**Exercise materials**

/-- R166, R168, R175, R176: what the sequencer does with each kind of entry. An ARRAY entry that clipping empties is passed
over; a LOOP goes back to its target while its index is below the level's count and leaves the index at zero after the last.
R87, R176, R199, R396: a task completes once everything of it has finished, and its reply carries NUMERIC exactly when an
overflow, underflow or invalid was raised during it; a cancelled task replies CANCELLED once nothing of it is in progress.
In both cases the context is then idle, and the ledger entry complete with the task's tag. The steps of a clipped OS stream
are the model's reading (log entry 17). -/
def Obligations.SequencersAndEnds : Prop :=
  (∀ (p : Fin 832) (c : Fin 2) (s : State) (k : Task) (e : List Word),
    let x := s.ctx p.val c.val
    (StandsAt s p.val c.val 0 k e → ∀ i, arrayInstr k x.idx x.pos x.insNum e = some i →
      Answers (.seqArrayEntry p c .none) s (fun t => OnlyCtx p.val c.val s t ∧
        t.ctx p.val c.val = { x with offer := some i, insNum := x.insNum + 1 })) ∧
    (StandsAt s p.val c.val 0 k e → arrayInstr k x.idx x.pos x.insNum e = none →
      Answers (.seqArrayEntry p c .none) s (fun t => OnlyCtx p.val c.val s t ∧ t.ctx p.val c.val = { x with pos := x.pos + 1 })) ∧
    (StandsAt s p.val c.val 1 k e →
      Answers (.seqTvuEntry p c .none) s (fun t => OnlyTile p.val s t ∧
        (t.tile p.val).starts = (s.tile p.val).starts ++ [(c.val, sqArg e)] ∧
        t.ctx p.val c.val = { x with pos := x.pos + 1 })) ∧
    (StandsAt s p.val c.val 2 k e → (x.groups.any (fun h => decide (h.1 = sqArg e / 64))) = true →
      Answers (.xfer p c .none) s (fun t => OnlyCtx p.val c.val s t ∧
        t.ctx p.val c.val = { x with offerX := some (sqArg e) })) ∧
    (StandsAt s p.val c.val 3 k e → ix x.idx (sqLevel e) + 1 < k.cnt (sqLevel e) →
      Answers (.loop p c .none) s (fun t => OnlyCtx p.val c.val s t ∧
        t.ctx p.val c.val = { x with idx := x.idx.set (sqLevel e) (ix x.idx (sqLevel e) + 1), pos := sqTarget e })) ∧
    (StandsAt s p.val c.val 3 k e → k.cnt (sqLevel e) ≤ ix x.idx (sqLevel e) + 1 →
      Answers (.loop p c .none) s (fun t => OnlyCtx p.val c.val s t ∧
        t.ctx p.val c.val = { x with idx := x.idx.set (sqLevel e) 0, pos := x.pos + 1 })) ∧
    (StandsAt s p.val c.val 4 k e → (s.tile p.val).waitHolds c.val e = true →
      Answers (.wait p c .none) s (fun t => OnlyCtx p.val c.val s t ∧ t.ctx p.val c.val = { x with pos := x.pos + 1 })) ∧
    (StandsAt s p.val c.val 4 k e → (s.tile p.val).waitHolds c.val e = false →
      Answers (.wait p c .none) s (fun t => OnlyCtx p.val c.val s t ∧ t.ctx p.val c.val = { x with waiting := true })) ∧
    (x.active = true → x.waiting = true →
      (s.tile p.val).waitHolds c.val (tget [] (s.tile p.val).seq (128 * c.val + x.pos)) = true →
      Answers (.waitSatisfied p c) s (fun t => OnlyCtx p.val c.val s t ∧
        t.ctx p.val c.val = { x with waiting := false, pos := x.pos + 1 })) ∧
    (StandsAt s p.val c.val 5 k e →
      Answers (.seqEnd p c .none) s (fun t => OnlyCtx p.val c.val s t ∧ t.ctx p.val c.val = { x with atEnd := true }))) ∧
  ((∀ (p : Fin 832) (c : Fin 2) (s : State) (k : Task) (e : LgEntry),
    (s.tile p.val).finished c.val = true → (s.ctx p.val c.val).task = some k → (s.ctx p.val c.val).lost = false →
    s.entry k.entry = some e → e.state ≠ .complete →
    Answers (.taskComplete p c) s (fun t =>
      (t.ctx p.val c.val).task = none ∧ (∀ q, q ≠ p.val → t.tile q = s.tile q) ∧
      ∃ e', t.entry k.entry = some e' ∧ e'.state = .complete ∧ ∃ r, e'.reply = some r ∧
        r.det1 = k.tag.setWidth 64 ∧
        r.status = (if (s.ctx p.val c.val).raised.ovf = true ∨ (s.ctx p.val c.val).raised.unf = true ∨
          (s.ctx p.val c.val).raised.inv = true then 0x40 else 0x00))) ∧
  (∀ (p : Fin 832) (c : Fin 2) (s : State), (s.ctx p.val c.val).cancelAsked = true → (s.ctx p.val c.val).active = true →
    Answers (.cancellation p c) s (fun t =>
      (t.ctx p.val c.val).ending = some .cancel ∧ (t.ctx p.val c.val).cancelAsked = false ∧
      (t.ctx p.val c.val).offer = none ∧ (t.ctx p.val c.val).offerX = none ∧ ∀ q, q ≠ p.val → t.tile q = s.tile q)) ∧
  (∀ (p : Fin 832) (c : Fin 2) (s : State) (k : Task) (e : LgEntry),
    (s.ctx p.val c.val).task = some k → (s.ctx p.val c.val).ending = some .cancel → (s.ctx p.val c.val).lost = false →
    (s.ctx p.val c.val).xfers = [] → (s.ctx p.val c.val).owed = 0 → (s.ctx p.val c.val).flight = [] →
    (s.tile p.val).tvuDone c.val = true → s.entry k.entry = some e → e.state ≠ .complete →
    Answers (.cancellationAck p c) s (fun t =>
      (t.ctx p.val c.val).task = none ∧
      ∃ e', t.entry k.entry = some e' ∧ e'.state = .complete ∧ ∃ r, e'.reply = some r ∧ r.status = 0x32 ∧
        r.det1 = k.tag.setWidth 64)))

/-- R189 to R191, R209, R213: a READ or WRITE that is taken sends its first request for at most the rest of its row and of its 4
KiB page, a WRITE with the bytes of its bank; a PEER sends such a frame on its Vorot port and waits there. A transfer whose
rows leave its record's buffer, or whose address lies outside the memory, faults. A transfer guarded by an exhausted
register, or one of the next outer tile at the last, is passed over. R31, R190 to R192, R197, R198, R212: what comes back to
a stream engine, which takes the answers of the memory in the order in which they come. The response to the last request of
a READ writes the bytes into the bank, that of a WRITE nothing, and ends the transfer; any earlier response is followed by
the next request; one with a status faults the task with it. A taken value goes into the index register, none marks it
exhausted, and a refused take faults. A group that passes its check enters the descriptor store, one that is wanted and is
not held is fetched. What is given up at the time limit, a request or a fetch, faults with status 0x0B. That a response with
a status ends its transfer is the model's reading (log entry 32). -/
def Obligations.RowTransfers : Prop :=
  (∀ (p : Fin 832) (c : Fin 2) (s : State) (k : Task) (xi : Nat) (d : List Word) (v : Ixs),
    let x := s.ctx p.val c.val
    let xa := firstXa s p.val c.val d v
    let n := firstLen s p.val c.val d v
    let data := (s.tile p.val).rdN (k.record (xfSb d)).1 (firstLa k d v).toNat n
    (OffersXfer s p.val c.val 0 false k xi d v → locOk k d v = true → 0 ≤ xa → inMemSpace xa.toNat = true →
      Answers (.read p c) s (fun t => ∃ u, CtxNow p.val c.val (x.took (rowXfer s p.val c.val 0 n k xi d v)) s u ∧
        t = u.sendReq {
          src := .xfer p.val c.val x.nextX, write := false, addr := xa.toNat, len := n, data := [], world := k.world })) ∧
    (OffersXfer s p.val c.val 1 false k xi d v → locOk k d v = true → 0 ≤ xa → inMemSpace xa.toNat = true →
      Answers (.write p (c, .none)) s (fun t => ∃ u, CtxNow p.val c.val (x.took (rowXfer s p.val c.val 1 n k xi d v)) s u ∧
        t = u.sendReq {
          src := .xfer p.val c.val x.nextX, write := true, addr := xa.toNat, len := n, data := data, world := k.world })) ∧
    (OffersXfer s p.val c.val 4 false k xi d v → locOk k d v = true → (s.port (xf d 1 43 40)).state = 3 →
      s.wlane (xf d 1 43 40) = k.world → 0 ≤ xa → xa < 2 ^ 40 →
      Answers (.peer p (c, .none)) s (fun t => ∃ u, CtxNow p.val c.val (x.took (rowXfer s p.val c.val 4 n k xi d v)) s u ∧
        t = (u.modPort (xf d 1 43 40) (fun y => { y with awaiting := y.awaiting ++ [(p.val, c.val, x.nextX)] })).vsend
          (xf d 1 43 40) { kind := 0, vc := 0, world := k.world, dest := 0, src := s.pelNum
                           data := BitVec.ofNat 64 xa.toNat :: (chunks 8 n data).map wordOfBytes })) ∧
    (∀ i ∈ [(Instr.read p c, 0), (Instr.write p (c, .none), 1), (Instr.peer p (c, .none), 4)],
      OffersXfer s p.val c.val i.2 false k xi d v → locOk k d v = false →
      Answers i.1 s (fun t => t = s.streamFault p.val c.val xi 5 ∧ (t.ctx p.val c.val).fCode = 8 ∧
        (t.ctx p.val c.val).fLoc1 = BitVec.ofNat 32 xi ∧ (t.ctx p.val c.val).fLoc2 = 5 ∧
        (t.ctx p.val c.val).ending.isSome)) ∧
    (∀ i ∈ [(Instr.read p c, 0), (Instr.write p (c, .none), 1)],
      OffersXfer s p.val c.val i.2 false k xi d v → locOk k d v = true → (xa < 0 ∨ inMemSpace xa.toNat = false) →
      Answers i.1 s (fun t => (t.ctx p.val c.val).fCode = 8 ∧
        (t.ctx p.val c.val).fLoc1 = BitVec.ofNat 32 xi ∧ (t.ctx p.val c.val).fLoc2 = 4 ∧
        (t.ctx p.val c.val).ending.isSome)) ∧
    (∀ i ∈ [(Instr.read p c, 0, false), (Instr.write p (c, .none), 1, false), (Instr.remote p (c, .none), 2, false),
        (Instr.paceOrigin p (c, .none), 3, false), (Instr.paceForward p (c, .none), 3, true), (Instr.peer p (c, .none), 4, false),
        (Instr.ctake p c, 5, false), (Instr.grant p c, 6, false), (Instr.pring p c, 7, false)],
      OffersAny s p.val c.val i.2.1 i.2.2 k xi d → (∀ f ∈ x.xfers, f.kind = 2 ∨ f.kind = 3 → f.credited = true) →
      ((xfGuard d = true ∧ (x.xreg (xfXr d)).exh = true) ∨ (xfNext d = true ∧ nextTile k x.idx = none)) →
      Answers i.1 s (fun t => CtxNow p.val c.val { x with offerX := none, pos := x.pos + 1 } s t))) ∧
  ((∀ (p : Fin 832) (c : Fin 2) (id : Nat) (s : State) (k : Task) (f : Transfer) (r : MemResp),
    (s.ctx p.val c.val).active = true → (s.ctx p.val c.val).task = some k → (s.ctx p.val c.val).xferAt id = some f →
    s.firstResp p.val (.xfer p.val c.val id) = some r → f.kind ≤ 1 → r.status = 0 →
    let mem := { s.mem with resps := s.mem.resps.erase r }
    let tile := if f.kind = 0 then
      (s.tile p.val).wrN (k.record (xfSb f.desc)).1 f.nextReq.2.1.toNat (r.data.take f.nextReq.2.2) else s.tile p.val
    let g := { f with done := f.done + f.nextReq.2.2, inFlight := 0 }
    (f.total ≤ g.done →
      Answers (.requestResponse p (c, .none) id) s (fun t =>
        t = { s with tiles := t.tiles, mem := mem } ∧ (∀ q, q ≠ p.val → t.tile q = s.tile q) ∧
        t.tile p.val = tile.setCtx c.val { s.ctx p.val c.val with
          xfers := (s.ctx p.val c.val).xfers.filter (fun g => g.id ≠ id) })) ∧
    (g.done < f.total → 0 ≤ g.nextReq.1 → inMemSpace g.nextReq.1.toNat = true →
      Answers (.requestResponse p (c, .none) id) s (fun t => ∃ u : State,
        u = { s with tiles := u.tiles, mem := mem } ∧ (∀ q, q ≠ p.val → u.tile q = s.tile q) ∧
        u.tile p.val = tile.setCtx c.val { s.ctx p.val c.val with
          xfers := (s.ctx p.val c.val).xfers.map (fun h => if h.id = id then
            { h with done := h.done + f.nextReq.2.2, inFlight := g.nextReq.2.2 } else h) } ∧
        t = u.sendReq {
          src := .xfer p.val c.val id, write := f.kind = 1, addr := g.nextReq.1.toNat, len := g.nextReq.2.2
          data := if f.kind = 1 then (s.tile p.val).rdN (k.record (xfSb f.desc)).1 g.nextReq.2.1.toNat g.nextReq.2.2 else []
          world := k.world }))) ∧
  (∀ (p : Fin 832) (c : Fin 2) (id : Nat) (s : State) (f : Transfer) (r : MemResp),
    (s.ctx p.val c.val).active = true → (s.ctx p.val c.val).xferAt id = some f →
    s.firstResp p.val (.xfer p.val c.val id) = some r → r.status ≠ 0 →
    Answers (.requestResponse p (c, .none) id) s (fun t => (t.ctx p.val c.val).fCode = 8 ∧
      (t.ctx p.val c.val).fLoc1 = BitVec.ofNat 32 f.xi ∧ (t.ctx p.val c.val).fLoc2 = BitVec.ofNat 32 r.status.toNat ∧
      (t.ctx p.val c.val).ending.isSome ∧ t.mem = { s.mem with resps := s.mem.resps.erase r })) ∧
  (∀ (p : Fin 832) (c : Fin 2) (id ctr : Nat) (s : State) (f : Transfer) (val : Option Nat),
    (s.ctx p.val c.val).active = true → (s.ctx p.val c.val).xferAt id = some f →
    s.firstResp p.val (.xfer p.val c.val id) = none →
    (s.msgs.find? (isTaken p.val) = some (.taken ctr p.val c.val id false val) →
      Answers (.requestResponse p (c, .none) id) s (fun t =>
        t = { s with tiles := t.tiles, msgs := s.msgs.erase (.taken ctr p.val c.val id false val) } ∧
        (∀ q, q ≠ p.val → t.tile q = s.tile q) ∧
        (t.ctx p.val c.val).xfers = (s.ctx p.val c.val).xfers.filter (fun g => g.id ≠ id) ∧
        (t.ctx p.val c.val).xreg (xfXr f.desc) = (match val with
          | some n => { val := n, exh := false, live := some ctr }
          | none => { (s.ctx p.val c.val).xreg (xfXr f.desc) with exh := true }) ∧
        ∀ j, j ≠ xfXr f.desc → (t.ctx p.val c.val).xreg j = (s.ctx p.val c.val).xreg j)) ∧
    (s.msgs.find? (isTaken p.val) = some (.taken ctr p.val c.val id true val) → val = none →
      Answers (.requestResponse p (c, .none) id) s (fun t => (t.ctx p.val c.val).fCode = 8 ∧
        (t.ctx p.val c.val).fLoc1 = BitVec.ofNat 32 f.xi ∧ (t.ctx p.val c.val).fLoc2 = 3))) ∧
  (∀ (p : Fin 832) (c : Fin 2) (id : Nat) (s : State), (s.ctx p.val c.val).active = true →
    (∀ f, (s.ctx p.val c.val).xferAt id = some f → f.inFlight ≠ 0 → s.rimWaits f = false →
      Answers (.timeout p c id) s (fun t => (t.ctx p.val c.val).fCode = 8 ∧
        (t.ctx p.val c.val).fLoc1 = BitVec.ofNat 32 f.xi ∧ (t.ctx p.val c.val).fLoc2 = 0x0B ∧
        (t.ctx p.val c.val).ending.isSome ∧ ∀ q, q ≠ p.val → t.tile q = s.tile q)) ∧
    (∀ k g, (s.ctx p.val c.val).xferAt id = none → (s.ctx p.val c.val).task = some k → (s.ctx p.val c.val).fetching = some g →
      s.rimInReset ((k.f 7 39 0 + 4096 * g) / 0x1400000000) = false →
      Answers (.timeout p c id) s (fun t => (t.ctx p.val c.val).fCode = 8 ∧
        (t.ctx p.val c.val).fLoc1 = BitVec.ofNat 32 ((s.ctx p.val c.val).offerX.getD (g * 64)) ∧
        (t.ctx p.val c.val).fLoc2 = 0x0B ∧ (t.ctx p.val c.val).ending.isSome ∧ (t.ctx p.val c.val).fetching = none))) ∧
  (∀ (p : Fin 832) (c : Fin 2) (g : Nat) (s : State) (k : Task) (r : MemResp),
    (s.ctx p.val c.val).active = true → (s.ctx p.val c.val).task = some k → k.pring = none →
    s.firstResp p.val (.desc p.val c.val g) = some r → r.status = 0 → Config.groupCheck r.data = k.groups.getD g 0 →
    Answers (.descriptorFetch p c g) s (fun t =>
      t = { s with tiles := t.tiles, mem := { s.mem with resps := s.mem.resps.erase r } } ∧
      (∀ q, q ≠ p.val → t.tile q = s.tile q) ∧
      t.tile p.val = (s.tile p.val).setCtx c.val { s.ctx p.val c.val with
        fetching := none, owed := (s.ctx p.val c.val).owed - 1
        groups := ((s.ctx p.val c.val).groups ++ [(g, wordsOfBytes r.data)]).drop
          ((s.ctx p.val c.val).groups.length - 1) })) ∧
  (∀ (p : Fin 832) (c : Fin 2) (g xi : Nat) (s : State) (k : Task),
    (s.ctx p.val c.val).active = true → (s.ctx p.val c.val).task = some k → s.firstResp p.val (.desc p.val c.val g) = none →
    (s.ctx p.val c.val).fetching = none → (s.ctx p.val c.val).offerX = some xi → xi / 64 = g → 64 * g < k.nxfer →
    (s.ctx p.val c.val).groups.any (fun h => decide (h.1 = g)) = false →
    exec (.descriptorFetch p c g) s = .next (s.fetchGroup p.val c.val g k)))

**Your task**
For each line of the entries that holds the word "waitHolds", pull that line out.

**Solution to the problem**
    (StandsAt s p.val c.val 4 k e → (s.tile p.val).waitHolds c.val e = true →
    (StandsAt s p.val c.val 4 k e → (s.tile p.val).waitHolds c.val e = false →
      (s.tile p.val).waitHolds c.val (tget [] (s.tile p.val).seq (128 * c.val + x.pos)) = true →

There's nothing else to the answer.